My being saddled with a triple-digit price tag pales in comparison to Sunny Madra’s recent experience. Madra, the VP of Ford’s accelerator program, posted screenshots of the same ride (more or less) for $248.90.

He tried to hail a cab for twenty minutes with no success before resorting to the exorbitant Uber fee. As it turned out, the airport commute was approximately the same as Sunny’s one-way air trip to San Francisco. 

As for me, I opted to stand on the curb and hail the traditional way, which took less than a minute. The out-of-pocket cost (including tolls and fifteen percent tip) topped out at $66 — a significant difference that makes a difference in anyone’s book.

The ride itself was pleasant and comfortable. 

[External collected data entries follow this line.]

-- ==== Sys2Proof/Machine/Meteor.lean ====
section
/-! DEFINITION. The Meteor ports (R331–R357): beacons and ranging, FIRE and CANCEL frames with their slots, the on-time guard, SEQ and
acknowledgement, module and port states; and what SEAT frames teach the planner (R321–R324). -/

namespace Sys2Proof.Machine

/-- The page of Meteor port n. -/
def metPage (n : Nat) : Nat := 0x81 + n

/-- The latency entry of a valve in BAR2 (R312, Table plan-2). -/
def latOff (i : Nat) : Nat := 0x4_4006_0000 + i * 16

namespace Dev

def metPort (d : Dev) (n : Nat) : MetPort := Sparse.get d.plan.ports {} n
def setMetPort (d : Dev) (n : Nat) (x : MetPort) : Dev := { d with plan := { d.plan with ports := Sparse.set d.plan.ports {} n x } }
def metModule (d : Dev) (n k : Nat) : MetModule := Sparse.get (d.metPort n).modules {} k
def setMetModule (d : Dev) (n k : Nat) (x : MetModule) : Dev :=
  d.setMetPort n { d.metPort n with modules := Sparse.set (d.metPort n).modules {} k x }

/-- The modules configured on a port. -/
def metModules (d : Dev) (n : Nat) : List Nat := List.range (d.get (F.MET_CFG_MODULES n) + 1)
def metState (d : Dev) (n : Nat) : Nat := d.get (F.BLK_STAT_STATE (metPage n))
def modState (d : Dev) (n k : Nat) : Nat := d.get (F.MET_MOD_STAT_STATE n k)

/-- F_MET_FEEDBACK is accepted. -/
def metFeedback (d : Dev) : Bool := d.feat 8

/-- Frames are repeated and not acknowledged: without feedback, and in DOWN (R344). -/
def metRepeats (d : Dev) (n : Nat) : Bool := !d.metFeedback || d.metState n = 5

/-- A port of the block whose transmitter runs. -/
def metRuns (d : Dev) (n : Nat) : Bool := decide (n < 8) && d.bit (F.MET_LINK_TX_ON n) && decide (1 ≤ d.metState n ∧ d.metState n ≤ 5)

/-- PLAN_QDEPTH, IN_FLIGHT and the MET_LINK fields follow the port. -/
def metShow (d : Dev) (n : Nat) : Dev :=
  let x := d.metPort n
  let q := x.pend.length
  let d := d.set (if n % 2 = 0 then F.PLAN_QDEPTH_DEPTH0 (n / 2) else F.PLAN_QDEPTH_DEPTH1 (n / 2)) q
  let d := (List.range 4).foldl (fun d k => d.set (F.MET_MOD_CNT2_IN_FLIGHT n k) (x.flights.filter (fun f => f.module = k)).length) d
  let ready := (List.range 4).foldl (fun m k => m + b2n (d.modState n k = 2) * 2 ^ k) 0
  let d := (d.set (F.MET_LINK_MOD_READY n) ready).put (F.MET_LINK_FEEDBACK n) d.metFeedback
  d.put (F.MET_LINK_REPEAT_MODE n) (d.metRepeats n)

/-- The port state that its modules give (Table met-7); DOWN is left only through MET_RX_LOCK. Entry into READY raises READY and ends the
wait of R353. -/
def metRestate (d : Dev) (n : Nat) : Dev :=
  if !d.metRuns n ∨ d.metState n = 5 then d.metShow n
  else
    let ms := d.metModules n
    let st := if ms.any (fun k => (d.metModule n k).ranging) then 2
      else if ms.all (fun k => d.modState n k = 2) then 3
      else if ms.any (fun k => d.modState n k = 2) && ms.any (fun k => d.modState n k = 3) then 4 else 1
    let was := d.metState n
    let d := (d.set (F.BLK_STAT_STATE (metPage n)) st).metShow n
    if st = 3 ∧ was ≠ 3 then (d.setMetPort n { d.metPort n with timedOut := true }).raise (metPage n) 3 else d

/-! ### Frames -/

/-- Where the next free frame slot starts, in C. -/
def slotStart (d : Dev) (n : Nat) : Nat := max d.time.c (d.metPort n).busyTo

/-- The DT in ns at which that slot starts. -/
def slotDt (d : Dev) (n : Nat) : Int := d.now + (d.slotStart n - d.time.c : Nat)

/-- One frame slot on the line (R333). Under EXTEST the balls are driven from the boundary register and no frame leaves (R554). -/
def metSlot (d : Dev) (n : Nat) (bytes : List Nat) : Dev :=
  let x := d.metPort n
  let start := d.slotStart n
  let r := slotChars 20 x.busyTo x.rd start bytes
  (if d.boot.extest.isSome then d else d.emit (.metFrame n r.2)).setMetPort n { x with busyTo := start + 380, rd := r.1 }

/-- Fourteen bytes and their CRC leave the port, `copies` times in successive slots of 380 ns (R333, R344). -/
def metSend (d : Dev) (n copies : Nat) (b : List Nat) : Dev := (List.range copies).foldl (fun d _ => d.metSlot n (frame16 b)) d

/-- How often FIRE and CANCEL frames are sent (R344). -/
def metCopies (d : Dev) (n : Nat) : Nat := if d.metRepeats n then d.get (F.MET_CFG_REPEAT n) + 1 else 1

/-- A beacon (Table met-4) in the next slot; its CLAIM and EPOCH are those shown in MET_TOKEN (R350). BEACON_INT runs from one beacon to the next, those
of ranging apart, which go every 100 µs beside them (R335–R337; log entry 22, DEDUCED). -/
def sendBeacon (d : Dev) (n sub k value : Nat) : Dev :=
  let d := (d.put (F.MET_TOKEN_CLAIM n) d.claims).set (F.MET_TOKEN_EPOCH n) d.epochOut
  let t := uns 40 (d.slotDt n)
  let d := if sub = 1 then d else d.setMetPort n { d.metPort n with beaconAt := some (d.slotStart n) }
  d.metSend n 1 ([0x30 + sub * 4 + b2n d.claims * 2, (if sub = 0 then 0 else k * 64)] ++ leBytes 2 d.epochOut ++ leBytes 5 t
    ++ leBytes 2 value ++ [d.get F.DEV_STRAPS_TWIN_SIDE, 0, 0])

/-- Beacons of one kind queued, in three successive slots (R337). -/
def queueBeacon (d : Dev) (n sub k value : Nat) : Dev :=
  d.setMetPort n { d.metPort n with beacons := (d.metPort n).beacons ++ List.replicate 3 (sub, k, value) }

/-- The values between the delay in force and the new one, by steps of 2 ns, the new one last (R337). -/
def delaySteps (cur new : Nat) : List Nat :=
  let n := (max cur new - min cur new - 1) / 8
  (List.range n).map (fun i => if cur < new then cur + 8 * (i + 1) else cur - 8 * (i + 1)) ++ [new]

/-- The delay of module k that is sent last: of the DELAY beacons that wait, or the one in force. -/
def lastDelay (d : Dev) (n k : Nat) : Nat := match (d.metPort n).beacons.reverse.find? (fun b => b.1 = 2 ∧ b.2.1 = k) with
  | some b => b.2.2
  | none => d.get (F.MET_MOD_DELAY_DELAY n k)

/-- A new delay on its way to module k (R337; log entry 22, DEDUCED). -/
def queueDelay (d : Dev) (n k new : Nat) : Dev :=
  (delaySteps (d.lastDelay n k) new).foldl (fun d v => d.queueBeacon n 2 k v) d

/-- SYNC with a SEQ base (R345, R353). -/
def queueSync (d : Dev) (n k base : Nat) : Dev := d.queueBeacon n 3 k base

/-- TRAINING begins: at ENABLE, after OFFLINE_REQ is cleared (R353, R354). Without feedback the written delays and SYNC are queued at once. -/
def metUp (d : Dev) (n : Nat) : Dev :=
  let d := ((d.setMetPort n { pend := (d.metPort n).pend, since := d.time.c, busyTo := d.time.c }).put (F.MET_LINK_TX_ON n) true).put
    (F.MET_TEST_SYNC n) false
  let d := (List.range 4).foldl (fun d k => (d.set (F.MET_MOD_STAT_STATE n k) 0).set (F.MET_MOD_SEQ_NEXT n k) 0) d
  let d := (d.set (F.BLK_STAT_STATE (metPage n)) 1).setPin (.metTx n) .run
  let d := if d.metFeedback then d
    else (d.metModules n).foldl (fun d k => (d.queueBeacon n 2 k (d.get (F.MET_MOD_DELAY_DELAY n k))).queueSync n k 0) d
  d.metShow n

/-- The transmitter stops and METn_TX goes steady low (R352, R354): everything of the link is gone. -/
def metHalt (d : Dev) (n : Nat) : Dev :=
  let d := ((d.setMetPort n {}).put (F.MET_LINK_TX_ON n) false).put (F.MET_LINK_RX_LOCK n) false
  let d := (List.range 4).foldl (fun d k => d.set (F.MET_MOD_STAT_STATE n k) 0) d
  ((d.set (F.BLK_STAT_STATE (metPage n)) 0).set (F.MET_LINK_MOD_PRESENT n) 0).setPin (.metTx n) .low |>.metShow n

/-- BEACON_INT µs have passed since the last beacon, or none has been sent. -/
def beaconDue (d : Dev) (n : Nat) : Bool := match (d.metPort n).beaconAt with
  | none => true
  | some t => decide (d.get (F.MET_CFG_BEACON_INT n) * 1000 ≤ d.elapsed t)

/-- Without feedback the port is READY 2 ms after ENABLE (R353). -/
def metReadyAlone (d : Dev) (n : Nat) : Dev :=
  if !d.metFeedback ∧ d.metState n = 1 ∧ 2000000 ≤ d.elapsed (d.metPort n).since then
    ((d.metModules n).foldl (fun d k => d.set (F.MET_MOD_STAT_STATE n k) 2) d).metRestate n
  else d

/-- MOD_PRESENT: a STATUS within 1 ms. -/
def metPresent (d : Dev) (n : Nat) : Dev :=
  d.set (F.MET_LINK_MOD_PRESENT n) ((List.range 4).foldl (fun m k =>
    m + b2n (match (d.metModule n k).statusAt with | some t => decide (d.elapsed t ≤ 1000000) | none => false) * 2 ^ k) 0)

/-- A beacon of the port (R335, R337, R350). -/
def beacon (d : Dev) (n : Nat) : Dev :=
  if !d.metRuns n ∨ !d.beaconDue n then d
  else
    let x := d.metPort n
    let d := match x.beacons with
      | [] => d.sendBeacon n 0 0 0
      | (sub, k, v) :: rest =>
        let d := (d.setMetPort n { x with beacons := rest }).sendBeacon n sub k v
        if sub = 2 then d.set (F.MET_MOD_DELAY_DELAY n k) v else d
    (d.metReadyAlone n).metPresent n

/-! ### Ranging (R336, R337) -/

/-- A RANGE beacon to a module in ranging, 100 µs after the exchange before it; one that got no reply is repeated (Table met-9). -/
def rangeExchange (d : Dev) (n k : Nat) : Dev :=
  let x := d.metModule n k
  if !d.metRuns n ∨ d.metRepeats n ∨ 4 ≤ k ∨ !x.ranging then d
  else if (match x.rangeT1 with | some t => decide (d.elapsed t < 100000) | none => false) then d
  else (d.setMetModule n k { x with rangeT1 := some (d.slotStart n) }).sendBeacon n 1 k 0

/-- Ranging starts for every module that is READY and not in ranging already, whatever keeps another from it (R337). -/
def rangingPeriod (d : Dev) (n : Nat) : Dev :=
  let per := d.get (F.MET_RANGE_PERIOD n)
  if !d.metRuns n ∨ d.metRepeats n ∨ per = 0 ∨ d.elapsed (d.metPort n).rangeAt < per * 1000000 then d
  else
    let d := d.setMetPort n { d.metPort n with rangeAt := d.time.c }
    ((d.metModules n).foldl (fun d k =>
      if d.modState n k = 2 ∧ !(d.metModule n k).ranging then d.setMetModule n k { d.metModule n k with ranging := true, values := [], rangeT1 := none } else d) d).metRestate n

def insertSorted (v : Int) : List Int → List Int
  | [] => [v]
  | x :: xs => if v ≤ x then v :: x :: xs else x :: insertSorted v xs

So, was my flip to a conventional taxi an exception? Or is Sunny’s debacle the rule of the day? I’ve asked friends and family for their experiences:

  • It seems that I was fortunate to hail a yellow cab so easily. Thousands of them lie idle (even with virus fears fading). There used to be around 10,000 traversing the New York streets at any time. Reliable estimates put the number at 3,500 (i.e., a third). Logically it should take a hailer three times longer to find a cab these days.
  • A compelling force behind the supply issue that resonated with me was the value collapse of city-issued medallions (see above). Cabbies are, on average, in debt to the tune of $450,000. When you’re driving all day to cover monthly installments and still can’t do that, things look bleak.  
  • On the other side of the coin, Uber and Lyft deal with considerable demand and a severe driver shortage. Many of the latter gave up during the shutdown and aren’t rushing back. Also, the unemployment benefit effect isn’t over. Uber drivers before Covid may be relying on these checks until they stop sometime in the next two months.
  • Surge pricing, the safety valve pre-Covid for the ride-rush moments, now seems to be the norm. Everything is in surge mode. 
  • The economy option of ride-pooling left the stage during the pandemic, and its memory is fast fading. Somehow, it makes a mockery of the Uber and Lyft sophisticated pricing structures and their sustainability. The idea was to create time-related and demographic verticals within the overall ridesharing space. Now, everyone’s thrown into one pot – and “expensive” is its name. 
  • Even if you’re prepared to go with the premium fares, waiting times are longer. The days of plugging into the app, then stepping into your Uber in the next ten minutes (at most) are gone.
  • Some of my friends have concluded that short trips by Uber are out of the question. “Pricing” and “waiting” as a tandem duo is a massive turnoff. Many of them wouldn’t dare opt for the subway eighteen months ago, but have since then purchased season metro tickets. 
  • One family comment underlines the shift in getting around Manhattan: “For me, the day Uber quoted me $60 to cover the three miles from my office in the Sugar Hill section of Manhattan home was the day the music died.” 
  • The one big thing yellow cabs have in their favor in this new reality — for now — is non-spiking metered fares. If you are lucky enough to catch one, it’s not going to be a rip-off. 

Where are things going? 

Lyft and Uber are resorting to “out-of-the-box thinking” to get drivers back into their system. Incentive programs, better working conditions, and digital innovations are in the cards. It’s vital to retrieving the benefits that created the advantage in the first place — price and convenience. 

Meanwhile, yellow cab drivers desperately need a rebranding to incentivize the 6,500 or so idle taxis somehow back onto the NYC streets. So who’s winning the war? Truthfully, it doesn’t seem to be all that relevant when the arena itself is in disarray. Customers are hurting, and both sides shouldn’t take that lightly.